Keywords: type systems, type theory, continuous relaxation, numerical optimization, machine learning, neural networks
TL;DR: We present an algorithm that transforms a type inference problem to a joint optimization that allows us to combine classic type rules and learning in a sound way that guarantees type correctness.
Abstract: Optionally typed dynamic languages can permit multiple valid type assignments. When this happens, developers can prefer one valid type assignment over another because it better reflects how they think about the program and the problem it solves. Natural type inference (NTI) uses natural language text within source code, such as identifiers, to help choose valid programming language types. A growing body of techniques has been proposed for NTI. These techniques predict types; they seek to return natural type assignments (assignments that reflect developer preferences) while striving for correctness.

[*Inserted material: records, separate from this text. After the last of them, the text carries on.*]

/-- A page written without error: its copies hold its cells in the chain, and their on-chip cells are released (R229). -/
def State.pageWritten (s : State) (p q ch page : Nat) : State :=
  let x := s.q p q
  match x.writing with
  | [] => s
  | g :: rest =>
    let move := fun (c : Copy) => match g.parts.find? (fun y => y.1 == c.serial) with
      | some (_, k) =>
        let d := { c with pages := c.pages + k, writing := c.writing - k, on := c.on - k }
        if d.pages = d.cells then { d with seg := 2 } else d
      | none => c
    let s := s.setQ p q { x with copies := x.copies.map move, writing := rest, chain := x.chain ++ [{ g with ch := ch, num := page }] }
    s.released p q

/-- PAGE_WRITE_DONE: the oldest page write of a queue ends on a free page of the channel whose turn it is. A write that failed
CRC three times retires that page and is made again on another. -/
def execPageWriteDone (p q page : Nat) (failed : Bool) (s : State) : Host.Outcome State Fault Refusal :=
  let s := s.fresh
  atUnit p 83 s (
    if s.spillUp && !(s.q p q).writing.isEmpty then
      match s.nextChannel with
      | none => s
      | some c =>
        if s.pageFree c page then
          let s := { s with buf := { s.buf with lastChannel := c } }.occurs 0x0D c 1
          if failed then s.retirePage c page 1 0 else s.pageWritten p q c page
        else s
    else s)

/-! ### Refilling (R228, R235, R241) -/

/-- The oldest page read of a queue ends in the cells issued for it. -/
def State.pageRead (s : State) (p q : Nat) (g : Page) (rest : List Page) : State :=
  let x := s.q p q
  let fill := fun (a : List Copy × List Nat) (c : Copy) => match g.parts.find? (fun y => y.1 == c.serial) with
    | some (_, k) =>
      let d := { c with pages := c.pages - k, on := c.on + k, refill := c.refill ++ a.2.take k }
      (a.1 ++ [if d.on = d.cells then { d with seg := 0 } else d], a.2.drop k)
    | none => (a.1 ++ [c], a.2)
  s.setQ p q { x with copies := (x.copies.foldl fill ([], g.cells)).1, chain := rest, reads := x.reads - 1 }

/-- Uncorrectable reads of a channel within the last second, this one included; more than UE_LIMIT of them put it out of
service (R242). 1 s is 1,250,000,000 ticks. -/
def State.uncorrectable (s : State) (c : Nat) : State :=
  let recent := s.ticks :: ((assoc s.buf.ueTicks c).getD []).filter (fun t => decide (s.ticks < t + 1250000000))
  let s := { s with buf := { s.buf with ueTicks := assocSet s.buf.ueTicks c recent } }
  let s := s.count (Reg.stackChEcc (1 + c)) 32 32 1
  if s.f Reg.stackCfg 16 8 < recent.length then s.channelLeave c 3 3 else s

/-- PAGE_READ_DONE: the oldest page read of a queue ends; corrected errors are counted, and an uncorrectable error that repeats
drops every frame with a cell in the page and retires it (R241). -/
def execPageReadDone (p q corrected : Nat) (bad : Bool) (s : State) : Host.Outcome State Fault Refusal :=
  let s := s.fresh
  atUnit p 83 s (
    let x := s.q p q
    match x.chain with
    | [] => s
    | g :: rest =>
      if s.spillUp && s.channelUp g.ch && x.reads != 0 then
        let s := (s.count (Reg.stackChEcc (1 + g.ch)) 0 32 corrected).occurs 0x0C g.ch 1
        if bad then
          let l := serialsIn [g]
          let n := (x.copies.filter (fun c => l.contains c.serial)).length
          let s := (s.setQ p q { x with chain := rest, reads := x.reads - 1 }).dropSerials p q l
          ((s.retirePage g.ch g.num 2 n).uncorrectable g.ch).released p q
        else (s.pageRead p q g rest).released p q
      else s)

/-- STACK_CHAIN_ABANDONED: the background sweep has freed the pages of an abandoned remainder (R243). -/
def execStackChainAbandoned (s : State) : Host.Outcome State Fault Refusal :=
  let s := s.fresh
  .next (match s.buf.abandoned with
    | [] => s
    | (k, n, _) :: rest =>
      ({ s with buf := { s.buf with abandoned := rest } }).raise 0x503 (toLe 1 (k / 8) ++ toLe 1 (k % 8) ++ zeros 2 ++ toLe 4 n))

/-! ### Training (R236, R238) -/

/-- DDR_TRAINING_DONE: a channel's training ends with its results; step is the failing step, 0 for success. A channel whose
organisation differs from that of one in service fails; one whose retirement list is full leaves service at once (R242). -/
def execDdrTrainingDone (c step readEye writeEye vref : Nat) (s : State) : Host.Outcome State Fault Refusal :=
  let s := s.fresh
  atUnit c 2 s (
    if s.on (8 + c) && s.islandUp (12 + c) && s.channel c == 1 then
      let org := s.f (Reg.stackChOrg (1 + c)) 0 8
      let s := s.set (Reg.stackChTrain (1 + c)) (min readEye 255 * 2 ^ 24 + min writeEye 255 * 2 ^ 16 + min vref 255 * 2 ^ 8 + min step 6)
      let other := s.channel (1 - c) == 2 && assoc s.buf.trainedOrg (1 - c) != some org
      let put := fun (st cause : Nat) => (s.setf (Reg.stackChStatus (1 + c)) 0 4 st).setf (Reg.stackChStatus (1 + c)) 8 8 cause
      if step != 0 then (put 3 1).refresh
      else if other then (put 3 2).refresh
      else
        let s := put 2 0
        (({ s with buf := { s.buf with trainedOrg := assocSet s.buf.trainedOrg c org } }).retiredCheck c).refresh
    else s)

/-- DQS_DRIFT_TRACK: the controller follows DQS drift and the temperature report; no parameter shows it (R238). -/
def execDqsDriftTrack (c : Nat) (s : State) : Host.Outcome State Fault Refusal :=
  atUnit c 2 s.fresh s.fresh

/-- Clearing a bit of CH_EN takes its channel out of service (R243). -/
def State.chEnCleared (s : State) (old : Nat) : State :=
  s.forEach [0, 1] (fun c s => if old.testBit c && !s.b Reg.stackCfg c && s.channel c == 2 then s.channelLeave c 3 6 else s)

/-! ### Memory faults and the audit (R217, R244-R247) -/

/-- A frame dropped inside the device: its copies that have not started go, counted against its ingress port. -/
def State.dropFrame (s : State) (id : Nat) : State :=
  match s.frame id with
  | none => s
  | some f =>
    let s := s.stat f.port 0x47 1
    let keys := (s.buf.queues.filter (fun x => x.2.copies.any (fun c => c.frame == id))).map (·.1)
    let s := s.forEach keys (fun k s => s.removeCopies (k / 8) (k % 8) (fun c => c.frame == id))
    (s.forEach keys (fun k s => s.spillCheck (k / 8) (k % 8))).moveK.pfcCheckAll

/-- A copy under way is lost with what carries it. -/
def State.cutUnderway (s : State) (p : Nat) (test : Sending → Bool) : State :=
  let t := (s.side p).underway.filter test
  let keep := fun (t : Sending) => !test t
  let s := s.setSide p (fun x => { x with sending := x.sending.filter keep, preempted := x.preempted.filter keep })
  s.forEach t (fun t s => s.deadCopy p t.copy)
/-- Frames whose cells are lost (R52, R121): dropped whole, copies under way included, each counted once as an internal drop against
its ingress port. -/
def State.cutFrames (s : State) (ids : List Nat) : State :=
  s.forEach ids (fun id s =>
    let s := s.forEach (s.ports.map (·.1)) (fun p s => s.cutUnderway p (fun t => t.copy.frame == id))
    s.dropFrame id)
/-- The copies under way on a list of ports are dropped inside the device, each frame counted once (R52, R121). -/
def State.internalDrops (s : State) (ps : List Nat) : State :=
  let ids := (ps.flatMap (fun p => (s.side p).underway.map (fun t => t.copy.frame))).eraseDups
  let s := s.forEach (ids.filterMap s.frame) (fun f s => s.stat f.port 0x47 1)
  (s.forEach ps (fun p s => s.cutUnderway p (fun _ => true))).collect
/-- Whether a cell lies in the upper half of the buffer. -/
def upperCell (c : Nat) : Bool := decide (131072 ≤ c)
/-- The frames with a cell in the upper half, read in from the stacks or not. -/
def State.upperFrames (s : State) : List Nat :=
  let refilled := (s.allCopies.filter (fun c => c.2.2.refill.any upperCell)).map (fun c => c.2.2.frame)
  ((s.buf.frames.filter (fun f => (s.frameCells f).any upperCell)).map (·.id) ++ refilled).eraseDups
/-- Page reads into upper cells, and those after them, begin anew. -/
def Queue.readsBack (x : Queue) : Queue :=
  let n := min x.reads (x.chain.takeWhile (fun g => !g.cells.any upperCell)).length
  { x with chain := x.chain.take n ++ (x.chain.drop n).map (fun g => { g with cells := [] }), reads := n }
/-- The upper half of the buffer is lost: what lies in it is dropped, and none of its cells stays issued or out of service. -/
def State.cutUpper (s : State) : State :=
  let s := s.cutFrames s.upperFrames
  let s := s.forEach ((s.buf.queues.filter (fun x => x.2.chain.any (fun g => g.cells.any upperCell))).map (·.1)) (fun k s =>
    s.setQ (k / 8) (k % 8) (s.q (k / 8) (k % 8)).readsBack)
  let low := fun (c : Nat) => !upperCell c
  ({ s with buf := { s.buf with
    desk := s.buf.desk.filter (fun (x : Nat × Nat) => low x.1), strayed := s.buf.strayed.filter low
    crossed := s.buf.crossed.filter low, missed := s.buf.missed.filter (fun (x : Nat × Nat) => low x.1)
    held := s.buf.held.filter low, testHeld := s.buf.testHeld.filter low } }).refillAll

/-- The cells that an uncorrectable error leaves wrong at the desk: of a queue or descriptor memory, cells of the frame it drops
that stay issued without a reference; of a free-list memory, free cells that no list holds any more, and issued ones that one
does. -/
def State.faultCells (s : State) (mem : Nat) (frame : Option Nat) (cells : List Nat) : State :=
  let here := (cells.filter (fun c => decide (c < s.cellsPresent))).eraseDups
  if mem = 2 then
    let off := s.offLists
    { s with buf := { s.buf with
      strayed := s.buf.strayed ++ here.filter (fun c => !off.contains c)
      crossed := s.buf.crossed ++ here.filter (fun c => (s.cellTag c).isSome && off.contains c && !s.buf.held.contains c) } }
  else
    let own := ((frame.bind s.frame).map s.frameCells).getD []
    { s with buf := { s.buf with missed := (here.filter (fun c => own.contains c)).foldl (fun l c => assocSet l c 0) s.buf.missed } }

/-- BUF_MEM_FAULT: an error of a queue (0), descriptor (1) or free-list (2) memory. A corrected one is counted; an
uncorrectable one drops the frame it affects, and may leave cells without a reference (R217). -/
def execBufMemFault (mem : Nat) (corrected : Bool) (frame : Option Nat) (cells : List Nat) (s : State) :
    Host.Outcome State Fault Refusal :=
  let s := s.fresh
  atUnit mem 3 s (
    if corrected then s.count Reg.bufMemErr 0 32 1
    else
      let port := (frame.bind s.frame).elim 0xFF (·.port)
      let s := (s.count Reg.bufMemErr 32 32 1).raise 0x507 (toLe 1 mem ++ toLe 1 port)
      let s := s.faultCells mem frame cells
      match frame with | some id => s.dropFrame id | none => s)

/-- AUDIT_FINDING, at most once in 1 s with the count since the last (R245). -/
def State.finding (s : State) (kind action cell : Nat) : State :=
  let n := s.buf.findings + 1
  let due := match s.buf.findTick with | none => true | some t => decide (t + 1250000000 ≤ s.ticks)
  let s := s.set Reg.auditLast (kind * 2 ^ 20 + cell % 2 ^ 18)
  let s := if kind = 1 then s else s.mark 3
  let s := { s with health := { s.health with
    leaks := s.health.leaks + bit (kind = 1), crosslinks := s.health.crosslinks + bit (kind = 2)
    countErrors := s.health.countErrors + bit (kind = 3) } }
  let s := { s with buf := { s.buf with findings := (if due then 0 else n), findTick := (if due then some s.ticks else s.buf.findTick) } }
  if due then s.raise 0x504 (toLe 1 kind ++ toLe 1 action ++ zeros 2 ++ toLe 4 cell ++ toLe 4 n) else s

/-- One carrel cell that a pass has not marked: a leak at its second pass running, reclaimed when RECLAIM is 1 (R245). -/
def State.auditLeak (s : State) (c : Nat) : State :=
  let n := (assoc s.buf.missed c).getD 0
  let set := fun (l : List (Nat × Nat)) => { s with buf := { s.buf with missed := l } }
  if n = 1 then
    let s := (set (assocSet s.buf.missed c 2)).count Reg.auditLeaks 0 32 1
    if s.b Reg.auditCfg 1 then
      let s := { s with buf := { s.buf with missed := assocDel s.buf.missed c, desk := s.buf.desk.filter (fun x => x.1 != c) } }
      (s.count Reg.auditLeaks 32 32 1).finding 1 1 c
    else s.finding 1 0 c
  else if n = 0 then set (assocSet s.buf.missed c 1) else s

/-- A copy under way of a frame ends with a stomped FCS in place of the one it started with, and is counted so (R160, R246). -/
def State.stompSending (s : State) (id : Nat) : State :=
  s.forEach ((s.ports.filter (fun (x : Nat × PortSide) => x.2.underway.any (fun t => t.copy.frame == id))).map (·.1)) (fun p s =>
    let hit := (s.side p).underway.filter (fun t => t.copy.frame == id)
    let fix := fun (t : Sending) => if t.copy.frame == id then
      { t with bytes := (t.bytes.take (t.bytes.length - 4)) ++ fcs (t.bytes.take (t.bytes.length - 4)) true } else t
    let s := s.setSide p (fun x => { x with sending := x.sending.map fix, preempted := x.preempted.map fix })
    s.forEach hit (fun t s => (s.emit (.stomp p)).recountStomped p t.bytes))

/-- One crosslink (R246): the cell leaves its free list and is held out of service, and the frames that refer to it are dropped
before their next copies. -/
def State.auditCross (s : State) (cell : Nat) : State :=
  let frames := (s.buf.frames.filter (fun f => (s.frameCells f).contains cell)).map (·.id)
  let s := { s with buf := { s.buf with crossed := s.buf.crossed.filter (· != cell), held := s.buf.held ++ [cell] } }
  let s := s.forEach frames (fun f s => (s.stompSending f).dropFrame f)
  (s.count Reg.auditCrosslinks 0 32 1).finding 2 2 cell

They are empirically effective, but they are not sound by construction: they do not leverage programming language theory to formalize their algorithms and show correctness and termination. Filling this foundational gap is the purpose of this paper. We are the first to present a detailed algorithm for NTI that is validated with theorems and proofs. Valid type assignments obey logical constraints arising from type rules; natural type assignments obey natural constraints arising from the natural language text associated with a variable and its uses.The core intuition of this work is that logical and natural constraints can interact to speed finding a type valuation that 1. type checks (satisfies the logical constraints) and 2. is most natural.We formulate NTI as a joint optimization problem. To do this, we define a numerical relaxation over boolean logical constraints that give us a condition that we treat as a hard constraint, while simultaneously we minimize distance from natural constraints, which we treat as soft constraints for our optimization problem. Our main result, the first formal proof of soundness for natural type inference, is that our algorithm always terminates, either with an error or with a tuple that is guaranteed to be a type signature for its input.